Wandering Brooklyn, Part II

 

Another beautiful day in the neighborhood! Today is going to involve covering a bit more territory, so I have enlisted a partner in crime to join my expedition. We still won’t make a dent in the cultural offerings and exceptional foods of Brooklyn, not to mention the physical area this great city encompasses. This could take all summer! Yay! How lucky am I that this particular adventure requires little more than a MetroCard, HopStop, and some imagination? Good thing too, since my next plane ticket has yet to be purchased… my inner gypsy needs all the stimulation she can find and Brooklyn fits her budget.

 

A very slow moving morning landed me very close to home for breakfast – classic Belgian pastries and an iced green tea at Colson on the corner of 9th Street and 6th Avenue. Actually, I don’t know how classic my goat cheese and roasted pepper turnover was, but the pastry was flaky, delicate, buttery, and baked perfectly (no soggy spots). I’m happy and ready for the real adventure to begin.

 

A short ride on the G train brings us to Clinton Hill (C train would bring you to the door), a rapidly gentrifying, but still fun and funky neighborhood. Our destination is Habana Outpost (757 Fulton Street at S. Portland), the far more colorful and exciting sister restaurant of Café Habana in NoLita. habana Just walking up to this place makes you happy! You can easily imagine that you are on a Caribbean island with all the brightly colored umbrellas, tables, walls, and huge red food truck parked in the middle of the lot. The 90-degree weather only helped the illusion along! You order your food and drinks inside the restaurant then take your ticket and your well priced margarita out to the truck where the chef will cook your food to order – a decent Cubano sandwich, an amazing ear of grilled corn with queso blanco, a good cactus salad (too many red onions), and screamin’ hot fried sweet plantains. habana-food  The best part about this place is the ambiance and the laid back, diverse clientele. Hoping to make this a regular stop this summer – I imagine it is a great place to spend an evening. Next time, I’ll hit the “corn and a drink” express line.

 

Next time I’m in the area, I will definitely try Bati, the Ethiopian restaurant just down the street at 747 Fulton. I’ve heard good things but just couldn’t do two big meals that close together in this heat. But, I did manage a visit to Cake Man Raven’s shop at 708 Fulton Street for a piece of his famous red velvet cake, to go. Yes, it was worth all the hype and the $6/slice price tag.

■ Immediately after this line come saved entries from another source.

-- ==== Sys2Proof/Machine/Logic.lean ====
section
/-! DEFINITION. Bitwise logic and BIT (spec 42_logic.md R180 to R183). -/

namespace Sys2Proof.Machine

/-- The effect of a logic result `r` (R180 to R182): `A <- r; SetNZ(r); PC <- PC + length`. That N and Z are set is
PRESUMED (G9, D16: log 16). -/
def logicResult (r : Byte) (d : DataOperand) (s : State) : Result :=
  .next (((s.setA r).setNZ r).advance (operandLength d))

/-- BIT's effect (R183): Z from `A & m`, N and V from bits 7 and 6 of the memory byte. PRESUMED (G8, D15: log 16). -/
def bitTest (mo : MemOperand) (s : State) : Result :=
  let m := operandValue (.mem mo) s
  .next ((((s.setZ (decide (s.a &&& m = 0#8))).setN (m.getLsbD 7)).setV (m.getLsbD 6)).advance mo.mode.length)

/-- AND, `imm` (R180). -/
def execAndImm (b1 : Byte) (s : State) : Result := logicResult (s.a &&& operandValue (.imm b1) s) (.imm b1) s

/-- AND, `zp` (R180). -/
def execAndZp (b1 : Byte) (s : State) : Result := logicResult (s.a &&& operandValue (.mem (.zp b1)) s) (.mem (.zp b1)) s

/-- AND, `zpx` (R180). -/
def execAndZpx (b1 : Byte) (s : State) : Result := logicResult (s.a &&& operandValue (.mem (.zpx b1)) s) (.mem (.zpx b1)) s

/-- AND, `abs` (R180). -/
def execAndAbs (w : Addr) (s : State) : Result := logicResult (s.a &&& operandValue (.mem (.abs w)) s) (.mem (.abs w)) s

/-- AND, `absx` (R180). -/
def execAndAbsx (w : Addr) (s : State) : Result := logicResult (s.a &&& operandValue (.mem (.absx w)) s) (.mem (.absx w)) s

/-- AND, `absy` (R180). -/
def execAndAbsy (w : Addr) (s : State) : Result := logicResult (s.a &&& operandValue (.mem (.absy w)) s) (.mem (.absy w)) s

/-- AND, `indx` (R180). -/
def execAndIndx (b1 : Byte) (s : State) : Result := logicResult (s.a &&& operandValue (.mem (.indx b1)) s) (.mem (.indx b1)) s

/-- AND, `indy` (R180). -/
def execAndIndy (b1 : Byte) (s : State) : Result := logicResult (s.a &&& operandValue (.mem (.indy b1)) s) (.mem (.indy b1)) s

/-- ORA, `imm` (R181). -/
def execOraImm (b1 : Byte) (s : State) : Result := logicResult (s.a ||| operandValue (.imm b1) s) (.imm b1) s

/-- ORA, `zp` (R181). -/
def execOraZp (b1 : Byte) (s : State) : Result := logicResult (s.a ||| operandValue (.mem (.zp b1)) s) (.mem (.zp b1)) s

/-- ORA, `zpx` (R181). -/
def execOraZpx (b1 : Byte) (s : State) : Result := logicResult (s.a ||| operandValue (.mem (.zpx b1)) s) (.mem (.zpx b1)) s

/-- ORA, `abs` (R181). -/
def execOraAbs (w : Addr) (s : State) : Result := logicResult (s.a ||| operandValue (.mem (.abs w)) s) (.mem (.abs w)) s

/-- ORA, `absx` (R181). -/
def execOraAbsx (w : Addr) (s : State) : Result := logicResult (s.a ||| operandValue (.mem (.absx w)) s) (.mem (.absx w)) s

/-- ORA, `absy` (R181). -/
def execOraAbsy (w : Addr) (s : State) : Result := logicResult (s.a ||| operandValue (.mem (.absy w)) s) (.mem (.absy w)) s

/-- ORA, `indx` (R181). -/
def execOraIndx (b1 : Byte) (s : State) : Result := logicResult (s.a ||| operandValue (.mem (.indx b1)) s) (.mem (.indx b1)) s

/-- ORA, `indy` (R181). -/
def execOraIndy (b1 : Byte) (s : State) : Result := logicResult (s.a ||| operandValue (.mem (.indy b1)) s) (.mem (.indy b1)) s

/-- EOR, `imm` (R182). -/
def execEorImm (b1 : Byte) (s : State) : Result := logicResult (s.a ^^^ operandValue (.imm b1) s) (.imm b1) s

/-- EOR, `zp` (R182). -/
def execEorZp (b1 : Byte) (s : State) : Result := logicResult (s.a ^^^ operandValue (.mem (.zp b1)) s) (.mem (.zp b1)) s

/-- EOR, `zpx` (R182). -/
def execEorZpx (b1 : Byte) (s : State) : Result := logicResult (s.a ^^^ operandValue (.mem (.zpx b1)) s) (.mem (.zpx b1)) s

/-- EOR, `abs` (R182). -/
def execEorAbs (w : Addr) (s : State) : Result := logicResult (s.a ^^^ operandValue (.mem (.abs w)) s) (.mem (.abs w)) s

/-- EOR, `absx` (R182). -/
def execEorAbsx (w : Addr) (s : State) : Result := logicResult (s.a ^^^ operandValue (.mem (.absx w)) s) (.mem (.absx w)) s

/-- EOR, `absy` (R182). -/
def execEorAbsy (w : Addr) (s : State) : Result := logicResult (s.a ^^^ operandValue (.mem (.absy w)) s) (.mem (.absy w)) s

/-- EOR, `indx` (R182). -/
def execEorIndx (b1 : Byte) (s : State) : Result := logicResult (s.a ^^^ operandValue (.mem (.indx b1)) s) (.mem (.indx b1)) s

/-- EOR, `indy` (R182). -/
def execEorIndy (b1 : Byte) (s : State) : Result := logicResult (s.a ^^^ operandValue (.mem (.indy b1)) s) (.mem (.indy b1)) s

/-- BIT, `zp` (R183). -/
def execBitZp (b1 : Byte) (s : State) : Result := bitTest (.zp b1) s

/-- BIT, `abs` (R183). -/
def execBitAbs (w : Addr) (s : State) : Result := bitTest (.abs w) s

end Sys2Proof.Machine
end

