-- ==== Sys2Proof/Machine/Boot.lean ====
section
/-! DEFINITION. The start of a run (spec 20_memory.md R70, 70_reset_and_hazards.md R280, R284): how a program comes
into the machine from outside (log 11). -/

namespace Sys2Proof.Machine

/-- Copy bytes to consecutive addresses. -/
def State.copyImage (s : State) (a : Addr) : List Byte → State
  | [] => s
  | b :: rest => (s.writeByte a b).copyImage (a + 1#16) rest

/-- `M[LOAD_ADDR + i] <- P[i]` (R70); an image that does not fit is refused before the run (D18). -/
def State.loadProgram (s : State) (image : List Byte) : Result :=
  if s.cfg.imageFits image then .next (s.copyImage s.cfg.loadAddr image)
  else .refused .imageDoesNotFit

/-- R280 for a setting of the parameters: the zeroed image, the program copied in, the start values, `Running`. -/
def boot (c : Config) (image : List Byte) : Result := (State.resetWith c).loadProgram image

end Sys2Proof.Machine
end

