/-- Settles O39: the rows run `logicResult` of their operation on A and the spec's operand. -/
theorem logicWritesAAndSetsNZ : Obligations.LogicWritesAAndSetsNZ := by
  unfold Obligations.LogicWritesAAndSetsNZ
  refine fun s b1 w => ⟨fun f hf => (andForms_run b1 w).exec_eq hf fun t hlen ht => ?and,
    fun f hf => (oraForms_run b1 w).exec_eq hf fun t hlen ht => ?ora,
    fun f hf => (eorForms_run b1 w).exec_eq hf fun t hlen ht => ?eor⟩
  case and => rw [logicResult_next ht, hlen, operandValue_eq_operandByte, Flags.setNZ_eq_nzFlags]
  case ora => rw [logicResult_next ht, hlen, operandValue_eq_operandByte, Flags.setNZ_eq_nzFlags]
  case eor => rw [logicResult_next ht, hlen, operandValue_eq_operandByte, Flags.setNZ_eq_nzFlags]

/-- Settles O40: the rows run `bitTest`, which tests the byte at the effective address. -/
theorem bitCopiesOperandBits : Obligations.BitCopiesOperandBits := by
  unfold Obligations.BitCopiesOperandBits
  refine fun s b1 w f hf => (bitForms_run b1 w).exec_eq hf fun t hlen ht => ?_
  obtain ⟨b, rfl, rfl⟩ := bitTest_next ht
  rw [hlen]
  rfl

end Sys2Proof.Machine
end

section
/-! Shifts, increments and flag instructions (spec 43_shift.md R190 to R193; 44_incdec.md R200 to R205;
49_flags_nop.md R250 to R257). -/

namespace Sys2Proof.Machine

open Sys2Proof.Spec

/-! ### Shifts -/

/-- A flag as a byte has that one bit. -/
theorem getLsbD_bit8 (c : Bool) (k : Nat) : (bit8 c).getLsbD k = (decide (k = 0) && c) := by
  cases c <;> simp [bit8]

section Bits

variable (v : Byte) (c : Bool) (k : Nat)

theorem getLsbD_aslCore : (aslCore v c).r.getLsbD k = (decide (0 < k ∧ k < 8) && v.getLsbD (k - 1)) := by
  simp only [aslCore, BitVec.getLsbD_shiftLeft, Bool.decide_and]
  cases k <;> simp

theorem getLsbD_lsrCore : (lsrCore v c).r.getLsbD k = v.getLsbD (k + 1) := by
  rw [lsrCore, BitVec.getLsbD_ushiftRight, Nat.add_comm]

variable {k}

theorem getLsbD_rolCore (hk : k < 8) :
    (rolCore v c).r.getLsbD k = if k = 0 then c else v.getLsbD (k - 1) := by
  simp only [rolCore, BitVec.getLsbD_or, BitVec.getLsbD_shiftLeft, getLsbD_bit8]
  cases k <;> simp [hk]

theorem getLsbD_rorCore (hk : k < 8) :
    (rorCore v c).r.getLsbD k = if k = 7 then c else v.getLsbD (k + 1) := by
  simp only [rorCore, BitVec.getLsbD_or, BitVec.getLsbD_ushiftRight, BitVec.getLsbD_shiftLeft, getLsbD_bit8]
  by_cases h7 : k = 7
  · subst h7; simp
  · have hlt : k < 7 := by omega
    simp [h7, hlt, Nat.add_comm]

end Bits

/-- What an accumulator shift answers. -/
theorem shiftAcc_eq (f : Byte → Bool → ShiftResult) (s : State) : shiftAcc f s = .next { s with
    a := (f s.a s.flags.c).r
    flags := nzFlags { s.flags with c := (f s.a s.flags.c).c } (f s.a s.flags.c).r
    pc := s.pc + 1 } := rfl

/-- Settles O41: the four forms run `shiftAcc` of the shift whose bits those are. -/
theorem accumulatorShiftsMoveOneBit : Obligations.AccumulatorShiftsMoveOneBit := by
  unfold Obligations.AccumulatorShiftsMoveOneBit
  exact fun s => ⟨⟨_, getLsbD_aslCore s.a s.flags.c, shiftAcc_eq aslCore s⟩,
    ⟨_, getLsbD_lsrCore s.a s.flags.c, shiftAcc_eq lsrCore s⟩,
    ⟨_, fun _ => getLsbD_rolCore s.a s.flags.c, shiftAcc_eq rolCore s⟩,
    ⟨_, fun _ => getLsbD_rorCore s.a s.flags.c, shiftAcc_eq rorCore s⟩⟩

section Forms

variable (b1 : Byte) (w : Addr)

theorem aslForms_run : FormsRun MemOperand.mode (shiftMem aslCore) (aslForms b1 w) := by
  unfold aslForms
  repeat refine .cons (fun _ => rfl) rfl ?_
  exact .nil

theorem lsrForms_run : FormsRun MemOperand.mode (shiftMem lsrCore) (lsrForms b1 w) := by
  unfold lsrForms
  repeat refine .cons (fun _ => rfl) rfl ?_
  exact .nil

theorem rolForms_run : FormsRun MemOperand.mode (shiftMem rolCore) (rolForms b1 w) := by
  unfold rolForms
  repeat refine .cons (fun _ => rfl) rfl ?_
  exact .nil

theorem rorForms_run : FormsRun MemOperand.mode (shiftMem rorCore) (rorForms b1 w) := by
  unfold rorForms
  repeat refine .cons (fun _ => rfl) rfl ?_
  exact .nil

theorem incForms_run : FormsRun MemOperand.mode (stepMem 1#8) (incForms b1 w) := by
  unfold incForms
  repeat refine .cons (fun _ => rfl) rfl ?_
  exact .nil

theorem decForms_run : FormsRun MemOperand.mode (stepMem (-1#8)) (decForms b1 w) := by
  unfold decForms
  repeat refine .cons (fun _ => rfl) rfl ?_
  exact .nil

end Forms

theorem bit8_eq_ofNat (c : Bool) : bit8 c = BitVec.ofNat 8 (flagNat c) := by
  cases c <;> rfl

theorem bit8_shiftLeft_eq_ofNat (c : Bool) : bit8 c <<< 7 = BitVec.ofNat 8 (128 * flagNat c) := by
  cases c <;> rfl

/-- What a shift of memory answers: `v` is the byte read, `r` the byte written back, `c` the bit shifted out. -/
theorem shiftMem_eq {f : Byte → Bool → ShiftResult} {m : MemOperand} {s t : State} {len : Addr} {r : Byte} {c : Bool}
    (hf : f (s.readByte (effAddr m s)) s.flags.c = ⟨r, c⟩) (hlen : len = BitVec.ofNat 16 m.mode.length)
    (h : shiftMem f m s = .next t) : t = { s.writeByte (effAddr m s) r with
      flags := nzFlags { s.flags with c := c } r, pc := s.pc + len } := by
  obtain ⟨x, hx, rfl⟩ := shiftMem_next h
  rw [hx, hf, hlen, Flags.setNZ_eq_nzFlags]

/-- Settles O42: the rows run `shiftMem`, which writes the shifted byte back to the address it was read from. -/
theorem memoryShiftsWriteBack : Obligations.MemoryShiftsWriteBack := by
  unfold Obligations.MemoryShiftsWriteBack
  intro s b1 w
  refine ⟨?asl, ?lsr, ?rol, ?ror⟩ <;> rintro f hf v r rfl rfl
  case asl => exact (aslForms_run b1 w).exec_eq hf fun t => shiftMem_eq rfl
  case lsr => exact (lsrForms_run b1 w).exec_eq hf fun t => shiftMem_eq rfl
  case rol =>
    rw [← bit8_eq_ofNat]
    exact (rolForms_run b1 w).exec_eq hf fun t => shiftMem_eq rfl
  case ror =>
    rw [← bit8_shiftLeft_eq_ofNat]
    exact (rorForms_run b1 w).exec_eq hf fun t => shiftMem_eq rfl

/-! ### Nine rotations

C and the eight bits of A form a ring of nine: a rotate left moves every bit one place on. -/

/-- Place `k` of the ring: C at 0, bit `k - 1` of A above it. -/
def ringBit (s : State) (k : Nat) : Bool := if k = 0 then s.flags.c else s.a.getLsbD (k - 1)

theorem rolOnce_eq (s : State) : rolOnce s = { s with
    a := (rolCore s.a s.flags.c).r
    flags := nzFlags { s.flags with c := (rolCore s.a s.flags.c).c } (rolCore s.a s.flags.c).r
    pc := s.pc + 1 } := rfl

/-- A rotate moves the bit at place `k` to the next place (R192). -/
theorem ringBit_rolOnce (s : State) {k : Nat} (hk : k < 9) : ringBit (rolOnce s) ((k + 1) % 9) = ringBit s k := by
  rw [rolOnce_eq]
  rcases Nat.lt_or_ge k 8 with h8 | h8
  · rw [Nat.mod_eq_of_lt (by omega), ringBit, if_neg (Nat.succ_ne_zero k), Nat.add_sub_cancel]
    exact getLsbD_rolCore s.a s.flags.c h8
  · obtain rfl : k = 8 := by omega
    rfl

I can say that I never really got the whole red velvet thing, but this is damn good cake!

 

From Clinton Hill, we headed over to DUMBO and Brooklyn Bridge Park to walk off lunch and work up an appetite for the multi-course dessert ahead. We already had our red velvet cake in hand. A stop at Jacques Torres chocolates provided us with one of the best chocolate chip cookies in NYC and a “wicked” frozen hot chocolate (chiles and chocolate – say no more!). cake-etc1 If this wasn’t enough, we topped it all off with a scoop of handmade ice cream (coffee for me, chocolate chunk for my partner in crime) from the Brooklyn Bridge Ice Cream Factory. Overkill? Possibly. But so good, it was worth not eating dinner tonight!